Last month, OpenAI announced a strategic partnership with Nvidia, which enables the AI powerhouse to deploy 10 gigawatts of datacenters based on Nvidia’s formidable GPU hardware.
This month, OpenAI unveiled its strategic alliance with AMD, in which the former will deploy 6 gigawatts of the latter’s AMD Instinct GPUs. The agreement also includes AMD stock options for OpenAI, underscoring the close relationship between the pair of organizations.
For industry insiders, these developments have not gone unnoticed and may presage a monopoly in the valuable compute resources necessary to innovate, improve, and operationalize the AI models that are rapidly becoming ubiquitous in today’s society.
According to Assaf Melochna, president and co-founder of Aquant, “If one company, or a few, controls the bulk of global compute, they effectively control who gets to innovate and at what cost. That’s a compute monopoly and it could define the next decade of AI power dynamics.”
With other major compute manufacturers, such as Intel (which, Melochna pointed out, Nvidia recently invested in) still operating outside the direct auspices of OpenAI, it may be a tad early to predict a monopoly just yet.
What’s clear, however, is what these recent partnerships reveal about the competitive strategy of OpenAI, as well as those of other notable entities in the AI race, including Meta and the Chinese national government.
Compute scarcity
The enormity of the Large Language Models and frontier models that are at the fore of avant-garde applications of AI naturally tax the compute resources required to create and implement such models in production. Much of the analysis of OpenAI’s recent partnerships with Intel and AMD, both of which specialize in compute resources, is predicated on the fact that “there’s a scarcity of computing power,” Melochna said.
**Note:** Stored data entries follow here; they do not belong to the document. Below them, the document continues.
-- ==== Sys2Proof/Machine/Ops.lean ====
section
/-!
DEFINITION. The named operations that every block uses: words and the CRC (R181, R182), the two ports, the posting of
notices (R175, R176), and the offering of a request.
-/

namespace Sys2Proof.Machine

/-! ## Words (R181) -/

/-- A 32-bit quantity as two words, the more significant first. -/
def words32 (v : BitVec 32) : List Word := [v.extractLsb' 16 16, v.extractLsb' 0 16]

/-- A 64-bit timestamp as four words, most significant first. -/
def words64 (v : BitVec 64) : List Word :=
  [v.extractLsb' 48 16, v.extractLsb' 32 16, v.extractLsb' 16 16, v.extractLsb' 0 16]

/-- A field value as two words, in two's complement. -/
def wordsValue (v : Int) : List Word := words32 (BitVec.ofInt 32 v)

/-- A count as two words. -/
def wordsNat (n : Nat) : List Word := words32 (BitVec.ofNat 32 n)

/-- Two words as a 32-bit quantity. -/
def join32 (hi lo : Word) : BitVec 32 := hi ++ lo

/-- Two words as a signed field value. -/
def valueOf (hi lo : Word) : Int := (join32 hi lo).toInt

/-- A number as one word. -/
def word (n : Nat) : Word := BitVec.ofNat 16 n

/-- A flag as one bit of weight `n`. -/
def bitIf (c : Bool) (n : Nat) : Nat := if c then n else 0

/-! ## CRC (R182) -/

/-- Take one bit into the register. -/
def crcBit (crc : Word) (bit : Bool) : Word :=
  if crc.msb = bit then crc <<< 1 else (crc <<< 1) ^^^ (0x1021 : Word)

/-- Take one word, bit 15 first. -/
def crcWord (crc w : Word) : Word := (List.range 16).foldl (fun c i => crcBit c (w.getLsbD (15 - i))) crc

/-- The CRC of a run of words. -/
def crcOf (ws : List Word) : Word := ws.foldl crcWord crcSeed

/-! ## Lists -/

/-- Change element `i` of a list, if there is one. -/
def updateAt {α : Type} (l : List α) (i : Nat) (f : α → α) : List α :=
  l.mapIdx fun j x => if j = i then f x else x

/-! ## The two ports -/

/-- The other port. -/
def otherPort : Port → Port
  | .a => .b
  | .b => .a

/-- Code of a port as a source and as a lock holder: 0 and 1, with NONE before them for a holder (R183). -/
def holderCode : Option Port → Nat
  | none => 0
  | some .a => 1
  | some .b => 2

/-- A port's state. -/
def State.port (s : State) : Port → PortState
  | .a => s.portA
  | .b => s.portB

/-- Change one port's state. -/
def State.updPort (s : State) (p : Port) (f : PortState → PortState) : State :=
  { s with
    portA := if p = .a then f s.portA else s.portA
    portB := if p = .b then f s.portB else s.portB }

/-- Current value of a field; 0 for an id that names no present field. -/
def Setup.val (m : Setup) (id : Nat) : Int := ((m.recs.find? fun r => r.id == id).map (·.value)).getD 0

/-- Current value of a field of the live setup. -/
def State.fieldVal (s : State) (id : Nat) : Int := s.setup.val id

/-! ## Notices (R175, R176) -/

/-- Notice mask bit of a notice's class (table 10.6). -/
def noticeBit : Notice → Nat
  | .setupChanged _ _ _ _ => 0
  | .panelKey _ _ => 1
  | .panelKnob _ _ => 1
  | .runState _ => 2
  | .segmentDone _ _ _ _ => 3
  | .sequenceDone _ => 4
  | .storeDone _ _ _ => 5
  | .lockChanged _ => 6
  | .feFault _ => 7

/-- Two notices are of a coalesced kind and have the same key (R176). -/
def sameKey : Notice → Notice → Bool
  | .setupChanged i _ _ _, .setupChanged j _ _ _ => i == j
  | .panelKnob i _, .panelKnob j _ => i == j
  | .segmentDone _ _ _ _, .segmentDone _ _ _ _ => true
  | _, _ => false

/-- The unread notice `m` updated in place by `n`, of the same key (R176). -/
def mergeNotice (n m : Notice) : Notice :=
  match n, m with
  | .panelKnob e d, .panelKnob _ c => .panelKnob e (clampInt (-127) 127 (c + d))
  | .segmentDone i q a _, .segmentDone _ _ _ k => .segmentDone i q a (min 65535 (k + 1))
  | n, _ => n

/-- The mask includes the notice's class. -/
def maskTakes (mask : BitVec 8) (n : Notice) : Bool := mask.getLsbD (noticeBit n)

/-- The queue after a notice is posted under a mask. -/
def queueAfter (mask : BitVec 8) (q : List Notice) (n : Notice) : List Notice :=
  if maskTakes mask n then
    if q.any (sameKey n) then q.map fun m => if sameKey n m then mergeNotice n m else m
    else if q.length < Config.queueDepth then q ++ [n]
    else q
  else q

/-- LOST after a notice is posted under a mask. -/
def lostAfter (mask : BitVec 8) (q : List Notice) (lost : Bool) (n : Notice) : Bool :=
  lost || (maskTakes mask n && !q.any (sameKey n) && decide (Config.queueDepth ≤ q.length))

/-- A port takes a posted notice, in one act (R175). -/
def PortState.takeNotice (ps : PortState) (n : Notice) : PortState :=
  { ps with
    queue := queueAfter ps.noticeMask ps.queue n
    lost := lostAfter ps.noticeMask ps.queue ps.lost n }

/-- A block posts a notice to both ports, each by its mask. -/
def State.post (s : State) (n : Notice) : State :=
  { s with portA := s.portA.takeNotice n, portB := s.portB.takeNotice n }

/-- Notices posted in one act, in order. -/
def State.postAll (s : State) (ns : List Notice) : State := ns.foldl State.post s

/-! ## Requests (R167) -/

/-- The parameters of the request a port offers in EXECUTING, if it is of this kind and its data phase, if any, has not
been taken. -/
def State.offered (s : State) (p : Port) (kind : BitVec 8) : Option (List Word) :=
  match (s.port p).staged with
  | some r =>
    if (s.port p).link = .executing ∧ r.kind = kind ∧ r.dataDone = false then some r.params else none
  | none => none

/-- The owning block takes the request a port offers; where no such request is offered nothing happens (log 4). -/
def onRequest (p : Port) (kind : BitVec 8) (s : State) (f : List Word → State) :
    Host.Outcome State Fault Refusal :=
  .next (match s.offered p kind with
    | some ws => f ws
    | none => s)

/-- A port's parts that belong to a request in flight, as they are when none is (R164). -/
def PortState.clearRequest (ps : PortState) : PortState :=
  { ps with
    header := 0, rx := [], staged := none, response := none, out := none, burst := 0, word := 0, crc := crcSeed
    fetched := 0, waiting := false, inBurst := [], counted := 0, failed := none, table := none }

end Sys2Proof.Machine
end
Consequently, OpenAI’s interests in two of the largest compute manufacturers is far from academic and possibly indicative of its strategy to distance itself from other AI companies producing the aforementioned models.
According to Melochna, the company is deliberately “buying the future computing power and that will allow them to have control over all the new AI in the U.S.” Although both AMD and Intel can technically still service other customers, some pundits are concerned that there simply won’t be enough compute resources to go around if these manufacturers prioritize OpenAI. “The competition is not about who has the best model,” Melochna explained. “If I’m not enabling other people to build other models to compete with me, I’m going to control the data.”
The open source route
While OpenAI appears to be focusing on acquiring as much of today’s compute resources as it can, other players in the AI space are implementing alternative strategies. The strategy of China—which made significant headlines in this space when the Chinese released some of their DeepSeek models as open source—appears to be invoking the opposite approach of OpenAI’s. According to Melochna, the Chinese government is subsidizing efforts to construct smaller AI models that are open source—yet potentially as influential as some of OpenAI’s larger ones.
“This has created a lot of development over the last few months about how computing can be done in China with a smaller amount of computing power,” Melochna commented. “One can say this is how you destroy a monopoly; you give other people the ability to develop alternatives to it.”
Accessing models via the global open source community is one of the surest ways to democratize the development and use of AI models, particularly if they don’t require the vast amounts of compute resources OpenAI has at its disposal. “The best thing is that if that computing power will come and be distributed to everyone and we will be able to learn and to build open source for AI in the US,” Melochna observed.
No easy answers
There are other strategies in the AI race other than acquiring a considerable amount of contemporary compute resources or focusing on building smaller open source models. Meta has been hiring several prominent researchers in this space and offering them exorbitant bonuses. Many perceive this aggressive talent acquisition strategy as foundational to its approach to surge ahead in this space.
Ultimately, time will tell how successful any of these endeavors will be. What’s less equivocal is the immediate effects of these organizations dedicating such energy and effort to these strategic initiatives. “It’s become a competition of giants,” Melochna said. Such a degree of competitiveness is a testament to the overall influence of AI models in contemporary society.